*** Block opens ***

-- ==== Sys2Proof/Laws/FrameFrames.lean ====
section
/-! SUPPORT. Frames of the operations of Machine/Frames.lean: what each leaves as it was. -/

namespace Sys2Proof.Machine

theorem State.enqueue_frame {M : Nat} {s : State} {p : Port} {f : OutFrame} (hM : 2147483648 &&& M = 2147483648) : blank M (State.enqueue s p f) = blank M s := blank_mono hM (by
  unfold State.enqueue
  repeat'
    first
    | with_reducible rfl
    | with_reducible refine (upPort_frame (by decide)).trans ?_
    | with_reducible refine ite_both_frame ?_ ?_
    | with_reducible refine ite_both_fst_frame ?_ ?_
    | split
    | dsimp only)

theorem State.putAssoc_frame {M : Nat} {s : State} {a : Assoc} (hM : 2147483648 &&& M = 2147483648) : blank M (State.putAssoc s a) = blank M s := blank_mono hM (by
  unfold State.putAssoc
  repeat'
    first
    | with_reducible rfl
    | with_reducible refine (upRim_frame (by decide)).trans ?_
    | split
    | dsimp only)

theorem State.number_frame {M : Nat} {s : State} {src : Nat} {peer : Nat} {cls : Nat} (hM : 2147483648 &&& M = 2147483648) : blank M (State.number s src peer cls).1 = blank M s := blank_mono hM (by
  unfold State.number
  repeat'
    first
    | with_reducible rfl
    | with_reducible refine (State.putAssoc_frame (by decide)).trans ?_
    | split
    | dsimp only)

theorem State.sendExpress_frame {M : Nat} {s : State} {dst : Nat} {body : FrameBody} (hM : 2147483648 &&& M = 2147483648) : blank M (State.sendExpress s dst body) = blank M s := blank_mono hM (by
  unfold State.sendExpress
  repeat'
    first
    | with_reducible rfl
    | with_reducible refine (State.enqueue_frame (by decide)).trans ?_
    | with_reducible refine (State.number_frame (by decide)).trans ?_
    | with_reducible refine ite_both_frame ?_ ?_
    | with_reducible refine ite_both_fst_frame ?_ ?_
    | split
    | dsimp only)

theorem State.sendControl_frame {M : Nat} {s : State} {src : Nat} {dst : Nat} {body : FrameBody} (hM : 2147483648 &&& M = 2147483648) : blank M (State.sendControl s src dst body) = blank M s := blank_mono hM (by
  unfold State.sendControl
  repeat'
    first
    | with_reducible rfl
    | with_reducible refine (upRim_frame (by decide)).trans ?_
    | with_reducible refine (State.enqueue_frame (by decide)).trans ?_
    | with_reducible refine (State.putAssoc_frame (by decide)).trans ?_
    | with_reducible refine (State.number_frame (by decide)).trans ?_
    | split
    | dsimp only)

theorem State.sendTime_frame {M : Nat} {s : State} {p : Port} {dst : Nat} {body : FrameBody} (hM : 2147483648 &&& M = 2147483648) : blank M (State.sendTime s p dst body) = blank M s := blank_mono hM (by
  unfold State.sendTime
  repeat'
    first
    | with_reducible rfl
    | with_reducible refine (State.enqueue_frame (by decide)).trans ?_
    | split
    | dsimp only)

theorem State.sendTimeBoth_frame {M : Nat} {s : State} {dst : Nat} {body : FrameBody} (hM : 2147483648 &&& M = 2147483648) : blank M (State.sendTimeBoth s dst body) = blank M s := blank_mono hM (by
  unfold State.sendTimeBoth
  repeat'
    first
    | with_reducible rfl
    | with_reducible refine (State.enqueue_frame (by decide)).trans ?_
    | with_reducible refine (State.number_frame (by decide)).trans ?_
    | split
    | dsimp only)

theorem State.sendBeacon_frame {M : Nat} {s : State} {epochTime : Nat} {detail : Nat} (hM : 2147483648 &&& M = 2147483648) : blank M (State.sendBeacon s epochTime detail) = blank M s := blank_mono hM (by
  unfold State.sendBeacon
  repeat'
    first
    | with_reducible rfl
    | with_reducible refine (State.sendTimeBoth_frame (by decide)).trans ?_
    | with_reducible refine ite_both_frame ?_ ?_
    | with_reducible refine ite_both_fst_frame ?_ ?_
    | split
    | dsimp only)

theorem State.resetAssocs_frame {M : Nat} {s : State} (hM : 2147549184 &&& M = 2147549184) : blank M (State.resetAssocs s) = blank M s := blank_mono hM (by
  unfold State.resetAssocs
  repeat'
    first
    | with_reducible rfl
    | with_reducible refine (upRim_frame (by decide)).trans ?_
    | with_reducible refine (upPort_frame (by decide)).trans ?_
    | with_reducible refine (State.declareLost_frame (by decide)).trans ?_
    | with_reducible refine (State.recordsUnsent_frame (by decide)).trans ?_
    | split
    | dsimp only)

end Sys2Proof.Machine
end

*** Block closes ***
*** Block opens ***

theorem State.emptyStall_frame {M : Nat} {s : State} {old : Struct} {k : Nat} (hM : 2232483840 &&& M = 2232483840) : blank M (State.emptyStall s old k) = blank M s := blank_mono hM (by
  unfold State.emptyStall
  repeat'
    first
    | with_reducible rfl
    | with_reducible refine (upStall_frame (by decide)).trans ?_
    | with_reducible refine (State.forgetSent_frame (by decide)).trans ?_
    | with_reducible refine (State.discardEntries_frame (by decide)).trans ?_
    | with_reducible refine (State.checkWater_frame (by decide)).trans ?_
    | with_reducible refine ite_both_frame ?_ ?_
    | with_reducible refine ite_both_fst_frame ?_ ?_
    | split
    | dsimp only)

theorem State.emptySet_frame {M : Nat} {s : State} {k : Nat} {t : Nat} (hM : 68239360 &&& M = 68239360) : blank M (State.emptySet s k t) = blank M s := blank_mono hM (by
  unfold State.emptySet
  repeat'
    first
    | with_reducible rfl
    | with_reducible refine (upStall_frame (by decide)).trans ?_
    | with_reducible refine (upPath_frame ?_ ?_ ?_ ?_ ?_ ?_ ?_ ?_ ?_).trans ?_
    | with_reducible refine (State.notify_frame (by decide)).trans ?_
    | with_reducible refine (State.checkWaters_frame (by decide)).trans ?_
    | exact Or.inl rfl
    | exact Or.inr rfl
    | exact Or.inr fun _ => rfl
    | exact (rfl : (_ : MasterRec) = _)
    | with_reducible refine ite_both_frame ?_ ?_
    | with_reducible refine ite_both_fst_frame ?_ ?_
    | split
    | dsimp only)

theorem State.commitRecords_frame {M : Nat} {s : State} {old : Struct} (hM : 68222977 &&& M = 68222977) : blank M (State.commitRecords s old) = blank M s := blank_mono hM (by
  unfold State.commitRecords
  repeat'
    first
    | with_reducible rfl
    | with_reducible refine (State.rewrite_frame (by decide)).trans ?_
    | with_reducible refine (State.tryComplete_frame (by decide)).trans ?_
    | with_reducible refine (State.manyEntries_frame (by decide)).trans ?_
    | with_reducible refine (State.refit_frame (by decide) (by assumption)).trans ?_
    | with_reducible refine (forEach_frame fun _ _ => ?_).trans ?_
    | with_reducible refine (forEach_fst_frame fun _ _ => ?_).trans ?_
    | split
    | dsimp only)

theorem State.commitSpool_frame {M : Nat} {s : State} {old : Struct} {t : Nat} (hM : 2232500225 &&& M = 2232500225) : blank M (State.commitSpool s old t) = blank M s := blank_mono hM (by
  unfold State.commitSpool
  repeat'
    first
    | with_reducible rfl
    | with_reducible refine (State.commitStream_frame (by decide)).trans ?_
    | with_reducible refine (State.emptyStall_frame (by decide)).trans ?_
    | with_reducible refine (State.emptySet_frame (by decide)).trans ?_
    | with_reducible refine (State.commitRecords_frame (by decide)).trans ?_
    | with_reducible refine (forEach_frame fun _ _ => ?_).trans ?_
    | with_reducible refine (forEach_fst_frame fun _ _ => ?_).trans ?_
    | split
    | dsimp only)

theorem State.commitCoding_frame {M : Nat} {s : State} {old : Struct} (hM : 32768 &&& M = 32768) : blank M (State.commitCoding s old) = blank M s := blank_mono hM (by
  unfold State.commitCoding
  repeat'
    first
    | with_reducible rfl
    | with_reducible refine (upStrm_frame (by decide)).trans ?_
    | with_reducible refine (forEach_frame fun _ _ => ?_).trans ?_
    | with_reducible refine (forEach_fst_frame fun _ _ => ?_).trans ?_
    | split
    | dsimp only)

*** Block closes ***

* [WHAT TO DO] Wherever the word "Machine" appears in the entries above, copy that line.

* [RESPONSE BOX]
/-! SUPPORT. Frames of the operations of Machine/Frames.lean: what each leaves as it was. -/
namespace Sys2Proof.Machine
end Sys2Proof.Machine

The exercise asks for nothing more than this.